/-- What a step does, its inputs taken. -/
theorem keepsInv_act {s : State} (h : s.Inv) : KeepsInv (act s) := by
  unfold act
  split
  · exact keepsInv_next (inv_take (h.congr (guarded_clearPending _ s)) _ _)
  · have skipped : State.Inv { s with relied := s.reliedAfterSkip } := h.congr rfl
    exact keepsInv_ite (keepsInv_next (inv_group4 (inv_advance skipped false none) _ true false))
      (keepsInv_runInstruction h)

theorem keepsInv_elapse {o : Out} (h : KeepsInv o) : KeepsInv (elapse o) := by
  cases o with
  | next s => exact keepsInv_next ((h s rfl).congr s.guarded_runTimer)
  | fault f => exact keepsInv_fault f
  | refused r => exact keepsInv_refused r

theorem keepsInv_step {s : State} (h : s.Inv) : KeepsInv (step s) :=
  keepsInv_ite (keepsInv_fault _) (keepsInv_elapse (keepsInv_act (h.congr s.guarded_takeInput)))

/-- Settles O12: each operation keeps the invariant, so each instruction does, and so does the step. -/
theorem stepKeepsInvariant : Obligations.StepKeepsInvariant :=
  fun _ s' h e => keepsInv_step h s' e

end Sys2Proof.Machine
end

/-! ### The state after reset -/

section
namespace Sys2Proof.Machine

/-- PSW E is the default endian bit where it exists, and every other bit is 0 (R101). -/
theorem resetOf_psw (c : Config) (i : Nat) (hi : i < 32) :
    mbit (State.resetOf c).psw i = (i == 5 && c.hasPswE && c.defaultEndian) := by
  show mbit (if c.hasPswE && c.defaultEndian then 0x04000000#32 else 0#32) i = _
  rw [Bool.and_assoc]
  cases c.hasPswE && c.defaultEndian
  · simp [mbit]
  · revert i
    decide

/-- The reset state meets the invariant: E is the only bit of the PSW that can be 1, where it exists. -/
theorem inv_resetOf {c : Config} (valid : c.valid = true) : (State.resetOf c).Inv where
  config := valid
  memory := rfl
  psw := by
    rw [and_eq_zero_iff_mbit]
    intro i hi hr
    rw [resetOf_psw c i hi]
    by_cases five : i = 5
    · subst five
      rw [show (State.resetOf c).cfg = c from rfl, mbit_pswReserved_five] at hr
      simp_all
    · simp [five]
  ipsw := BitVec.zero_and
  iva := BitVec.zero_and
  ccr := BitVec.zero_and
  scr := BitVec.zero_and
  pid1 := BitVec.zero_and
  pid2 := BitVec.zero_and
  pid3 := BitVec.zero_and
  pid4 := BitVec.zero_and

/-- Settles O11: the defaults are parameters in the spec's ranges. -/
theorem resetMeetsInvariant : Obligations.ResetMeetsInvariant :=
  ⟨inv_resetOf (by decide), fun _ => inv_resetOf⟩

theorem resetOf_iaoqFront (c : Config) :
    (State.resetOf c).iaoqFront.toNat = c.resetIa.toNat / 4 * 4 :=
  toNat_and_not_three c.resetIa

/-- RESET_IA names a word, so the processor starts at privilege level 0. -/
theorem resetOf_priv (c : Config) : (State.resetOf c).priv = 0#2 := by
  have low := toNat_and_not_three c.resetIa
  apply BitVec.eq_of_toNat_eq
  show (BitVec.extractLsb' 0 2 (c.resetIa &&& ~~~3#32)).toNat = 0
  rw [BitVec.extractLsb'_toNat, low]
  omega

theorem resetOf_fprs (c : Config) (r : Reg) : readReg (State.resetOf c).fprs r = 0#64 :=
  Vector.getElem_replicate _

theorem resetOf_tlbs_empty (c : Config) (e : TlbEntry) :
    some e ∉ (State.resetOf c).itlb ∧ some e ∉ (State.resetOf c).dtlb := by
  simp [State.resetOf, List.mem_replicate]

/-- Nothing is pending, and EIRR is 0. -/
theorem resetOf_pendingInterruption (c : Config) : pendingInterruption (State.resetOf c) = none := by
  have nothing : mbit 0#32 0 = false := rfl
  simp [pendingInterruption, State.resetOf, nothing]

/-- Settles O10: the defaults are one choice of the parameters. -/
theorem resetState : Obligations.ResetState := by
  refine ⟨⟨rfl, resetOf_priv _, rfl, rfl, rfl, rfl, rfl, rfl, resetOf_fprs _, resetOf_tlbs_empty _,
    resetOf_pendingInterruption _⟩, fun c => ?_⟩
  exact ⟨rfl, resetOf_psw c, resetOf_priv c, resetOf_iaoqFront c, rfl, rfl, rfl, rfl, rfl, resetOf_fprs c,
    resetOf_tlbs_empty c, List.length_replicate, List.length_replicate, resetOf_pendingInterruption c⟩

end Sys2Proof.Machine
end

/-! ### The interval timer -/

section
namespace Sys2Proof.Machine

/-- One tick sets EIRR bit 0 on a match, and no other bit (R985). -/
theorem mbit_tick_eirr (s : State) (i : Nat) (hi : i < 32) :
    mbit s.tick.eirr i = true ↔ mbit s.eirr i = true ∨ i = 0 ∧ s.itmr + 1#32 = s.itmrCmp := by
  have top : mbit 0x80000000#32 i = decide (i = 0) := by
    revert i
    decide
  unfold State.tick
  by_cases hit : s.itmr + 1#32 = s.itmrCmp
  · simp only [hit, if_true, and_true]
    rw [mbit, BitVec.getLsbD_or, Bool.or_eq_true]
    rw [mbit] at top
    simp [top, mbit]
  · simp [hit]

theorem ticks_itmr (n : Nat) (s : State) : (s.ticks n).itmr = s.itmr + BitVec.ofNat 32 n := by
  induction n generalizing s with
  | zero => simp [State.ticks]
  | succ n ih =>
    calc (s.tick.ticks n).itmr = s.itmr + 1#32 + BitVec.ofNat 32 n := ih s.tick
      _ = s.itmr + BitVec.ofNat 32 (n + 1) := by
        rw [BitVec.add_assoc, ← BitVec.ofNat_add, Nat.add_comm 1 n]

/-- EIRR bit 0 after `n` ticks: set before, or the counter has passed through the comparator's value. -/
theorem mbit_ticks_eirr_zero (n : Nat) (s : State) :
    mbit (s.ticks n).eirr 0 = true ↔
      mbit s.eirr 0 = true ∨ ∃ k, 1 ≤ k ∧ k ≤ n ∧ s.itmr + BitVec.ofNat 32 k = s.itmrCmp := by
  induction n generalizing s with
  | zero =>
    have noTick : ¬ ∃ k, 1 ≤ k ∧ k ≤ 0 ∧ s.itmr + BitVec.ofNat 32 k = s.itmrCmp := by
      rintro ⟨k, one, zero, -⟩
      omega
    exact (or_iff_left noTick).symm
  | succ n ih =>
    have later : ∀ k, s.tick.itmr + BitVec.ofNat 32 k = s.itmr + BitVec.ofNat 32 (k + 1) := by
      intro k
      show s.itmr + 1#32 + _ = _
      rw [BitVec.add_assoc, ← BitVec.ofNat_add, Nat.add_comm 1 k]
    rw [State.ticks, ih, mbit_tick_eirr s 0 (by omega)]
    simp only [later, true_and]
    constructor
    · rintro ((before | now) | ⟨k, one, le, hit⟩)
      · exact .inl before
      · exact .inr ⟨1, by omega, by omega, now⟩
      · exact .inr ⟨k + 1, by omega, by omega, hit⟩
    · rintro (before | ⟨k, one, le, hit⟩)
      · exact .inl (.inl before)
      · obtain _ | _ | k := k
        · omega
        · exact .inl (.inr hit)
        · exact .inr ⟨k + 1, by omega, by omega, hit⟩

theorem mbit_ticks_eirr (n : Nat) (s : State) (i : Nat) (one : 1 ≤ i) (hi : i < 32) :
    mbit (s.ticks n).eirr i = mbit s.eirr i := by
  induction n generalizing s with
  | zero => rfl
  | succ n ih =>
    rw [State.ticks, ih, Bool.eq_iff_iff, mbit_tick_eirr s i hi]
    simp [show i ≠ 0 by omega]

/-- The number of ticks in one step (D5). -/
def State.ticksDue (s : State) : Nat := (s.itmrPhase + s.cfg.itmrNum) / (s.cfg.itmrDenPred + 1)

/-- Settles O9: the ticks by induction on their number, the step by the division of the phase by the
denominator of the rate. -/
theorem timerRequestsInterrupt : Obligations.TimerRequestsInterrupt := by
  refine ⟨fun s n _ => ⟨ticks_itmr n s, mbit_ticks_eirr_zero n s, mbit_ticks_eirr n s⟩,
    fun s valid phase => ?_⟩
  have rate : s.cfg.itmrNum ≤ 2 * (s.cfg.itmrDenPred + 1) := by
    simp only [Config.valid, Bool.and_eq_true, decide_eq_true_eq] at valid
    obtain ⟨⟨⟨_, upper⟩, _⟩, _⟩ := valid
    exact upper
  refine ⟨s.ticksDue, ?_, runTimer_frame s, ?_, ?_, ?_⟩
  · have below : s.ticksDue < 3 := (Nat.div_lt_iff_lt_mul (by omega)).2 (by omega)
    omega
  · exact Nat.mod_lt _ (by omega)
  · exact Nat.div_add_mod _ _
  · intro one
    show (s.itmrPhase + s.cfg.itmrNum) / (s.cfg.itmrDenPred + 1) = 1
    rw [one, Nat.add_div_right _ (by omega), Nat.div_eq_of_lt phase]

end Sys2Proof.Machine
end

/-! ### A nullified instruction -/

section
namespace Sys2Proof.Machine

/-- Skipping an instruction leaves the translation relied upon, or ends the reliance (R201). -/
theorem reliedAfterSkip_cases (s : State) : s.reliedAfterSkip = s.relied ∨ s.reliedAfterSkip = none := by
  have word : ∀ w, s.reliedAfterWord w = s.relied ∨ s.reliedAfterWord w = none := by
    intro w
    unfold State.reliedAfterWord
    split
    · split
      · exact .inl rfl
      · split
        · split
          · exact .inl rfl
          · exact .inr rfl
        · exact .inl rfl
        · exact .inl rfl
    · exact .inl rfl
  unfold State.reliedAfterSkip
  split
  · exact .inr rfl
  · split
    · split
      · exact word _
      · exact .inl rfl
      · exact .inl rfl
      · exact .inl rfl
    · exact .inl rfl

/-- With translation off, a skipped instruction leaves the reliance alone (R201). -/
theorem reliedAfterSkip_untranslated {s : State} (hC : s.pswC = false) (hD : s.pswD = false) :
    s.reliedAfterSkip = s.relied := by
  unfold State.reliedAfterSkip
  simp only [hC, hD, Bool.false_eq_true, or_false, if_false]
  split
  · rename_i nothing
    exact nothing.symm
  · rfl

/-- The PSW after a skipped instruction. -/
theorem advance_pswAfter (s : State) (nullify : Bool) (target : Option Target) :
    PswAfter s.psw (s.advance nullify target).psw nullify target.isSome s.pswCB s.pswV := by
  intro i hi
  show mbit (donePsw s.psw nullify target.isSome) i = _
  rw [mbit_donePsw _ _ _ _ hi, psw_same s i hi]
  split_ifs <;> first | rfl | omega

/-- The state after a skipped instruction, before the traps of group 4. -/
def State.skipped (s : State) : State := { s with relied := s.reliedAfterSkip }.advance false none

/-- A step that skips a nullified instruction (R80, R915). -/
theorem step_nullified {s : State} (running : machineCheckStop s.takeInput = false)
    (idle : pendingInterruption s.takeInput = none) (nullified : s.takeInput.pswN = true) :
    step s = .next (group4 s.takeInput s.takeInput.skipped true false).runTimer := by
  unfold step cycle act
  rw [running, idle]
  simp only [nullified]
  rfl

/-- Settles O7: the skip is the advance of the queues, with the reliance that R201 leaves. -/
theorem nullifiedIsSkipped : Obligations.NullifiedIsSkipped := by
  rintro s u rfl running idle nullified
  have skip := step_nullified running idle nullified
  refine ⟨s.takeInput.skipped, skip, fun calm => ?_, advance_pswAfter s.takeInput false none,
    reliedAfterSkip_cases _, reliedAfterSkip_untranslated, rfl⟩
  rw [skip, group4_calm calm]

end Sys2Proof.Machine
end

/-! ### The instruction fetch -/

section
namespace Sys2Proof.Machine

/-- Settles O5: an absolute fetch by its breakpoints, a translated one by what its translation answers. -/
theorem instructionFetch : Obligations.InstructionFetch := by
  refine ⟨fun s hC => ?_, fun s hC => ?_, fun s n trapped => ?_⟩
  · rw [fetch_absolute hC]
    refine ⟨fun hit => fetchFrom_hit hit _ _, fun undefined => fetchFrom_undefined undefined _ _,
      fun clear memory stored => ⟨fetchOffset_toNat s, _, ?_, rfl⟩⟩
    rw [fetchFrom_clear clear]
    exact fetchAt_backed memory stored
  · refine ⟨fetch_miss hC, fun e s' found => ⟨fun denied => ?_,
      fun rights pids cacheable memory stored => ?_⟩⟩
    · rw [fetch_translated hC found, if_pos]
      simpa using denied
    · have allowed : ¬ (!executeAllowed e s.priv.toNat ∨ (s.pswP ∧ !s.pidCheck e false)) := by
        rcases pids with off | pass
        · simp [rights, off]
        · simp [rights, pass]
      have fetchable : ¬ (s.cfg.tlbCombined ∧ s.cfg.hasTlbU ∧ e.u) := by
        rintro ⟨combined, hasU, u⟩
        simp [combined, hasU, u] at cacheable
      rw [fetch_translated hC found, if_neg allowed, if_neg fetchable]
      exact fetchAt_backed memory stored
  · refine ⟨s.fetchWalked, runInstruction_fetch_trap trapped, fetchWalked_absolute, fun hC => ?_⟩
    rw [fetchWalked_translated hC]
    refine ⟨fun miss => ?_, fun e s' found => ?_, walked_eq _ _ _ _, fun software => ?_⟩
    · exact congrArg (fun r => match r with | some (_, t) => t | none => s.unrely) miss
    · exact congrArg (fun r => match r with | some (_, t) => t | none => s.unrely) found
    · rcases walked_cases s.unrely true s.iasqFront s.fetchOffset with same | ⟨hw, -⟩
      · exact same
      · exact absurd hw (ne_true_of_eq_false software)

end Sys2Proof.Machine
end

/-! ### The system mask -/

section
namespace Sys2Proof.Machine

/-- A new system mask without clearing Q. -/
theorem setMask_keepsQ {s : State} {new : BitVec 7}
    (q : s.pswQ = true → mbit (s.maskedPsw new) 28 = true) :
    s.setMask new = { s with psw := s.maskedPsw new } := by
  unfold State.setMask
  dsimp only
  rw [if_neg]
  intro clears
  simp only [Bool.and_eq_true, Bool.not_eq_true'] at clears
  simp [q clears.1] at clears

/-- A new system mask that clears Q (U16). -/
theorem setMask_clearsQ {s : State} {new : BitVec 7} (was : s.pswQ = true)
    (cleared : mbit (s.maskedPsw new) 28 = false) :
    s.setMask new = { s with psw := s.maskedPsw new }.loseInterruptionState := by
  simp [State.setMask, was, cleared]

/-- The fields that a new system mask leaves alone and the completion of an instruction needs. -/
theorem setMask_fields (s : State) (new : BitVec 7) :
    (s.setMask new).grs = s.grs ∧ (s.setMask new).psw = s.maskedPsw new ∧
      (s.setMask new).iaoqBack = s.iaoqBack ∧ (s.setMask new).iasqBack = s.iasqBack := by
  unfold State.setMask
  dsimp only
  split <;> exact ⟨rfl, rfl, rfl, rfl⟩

__Your goal__: Taking the entries above, write out exactly each line from the one holding "(State.resetOf c).Inv where" to the one holding "theorem resetState : Obligations.ResetState", both included, and stop there.

__Answer section__:
theorem inv_resetOf {c : Config} (valid : c.valid = true) : (State.resetOf c).Inv where
  config := valid
  memory := rfl
  psw := by
    rw [and_eq_zero_iff_mbit]
    intro i hi hr
    rw [resetOf_psw c i hi]
    by_cases five : i = 5
    · subst five
      rw [show (State.resetOf c).cfg = c from rfl, mbit_pswReserved_five] at hr
      simp_all
    · simp [five]
  ipsw := BitVec.zero_and
  iva := BitVec.zero_and
  ccr := BitVec.zero_and
  scr := BitVec.zero_and
  pid1 := BitVec.zero_and
  pid2 := BitVec.zero_and
  pid3 := BitVec.zero_and
  pid4 := BitVec.zero_and

/-- Settles O11: the defaults are parameters in the spec's ranges. -/
theorem resetMeetsInvariant : Obligations.ResetMeetsInvariant :=
  ⟨inv_resetOf (by decide), fun _ => inv_resetOf⟩

theorem resetOf_iaoqFront (c : Config) :
    (State.resetOf c).iaoqFront.toNat = c.resetIa.toNat / 4 * 4 :=
  toNat_and_not_three c.resetIa

/-- RESET_IA names a word, so the processor starts at privilege level 0. -/
theorem resetOf_priv (c : Config) : (State.resetOf c).priv = 0#2 := by
  have low := toNat_and_not_three c.resetIa
  apply BitVec.eq_of_toNat_eq
  show (BitVec.extractLsb' 0 2 (c.resetIa &&& ~~~3#32)).toNat = 0
  rw [BitVec.extractLsb'_toNat, low]
  omega

theorem resetOf_fprs (c : Config) (r : Reg) : readReg (State.resetOf c).fprs r = 0#64 :=
  Vector.getElem_replicate _

theorem resetOf_tlbs_empty (c : Config) (e : TlbEntry) :
    some e ∉ (State.resetOf c).itlb ∧ some e ∉ (State.resetOf c).dtlb := by
  simp [State.resetOf, List.mem_replicate]

/-- Nothing is pending, and EIRR is 0. -/
theorem resetOf_pendingInterruption (c : Config) : pendingInterruption (State.resetOf c) = none := by
  have nothing : mbit 0#32 0 = false := rfl
  simp [pendingInterruption, State.resetOf, nothing]

/-- Settles O10: the defaults are one choice of the parameters. -/
theorem resetState : Obligations.ResetState := by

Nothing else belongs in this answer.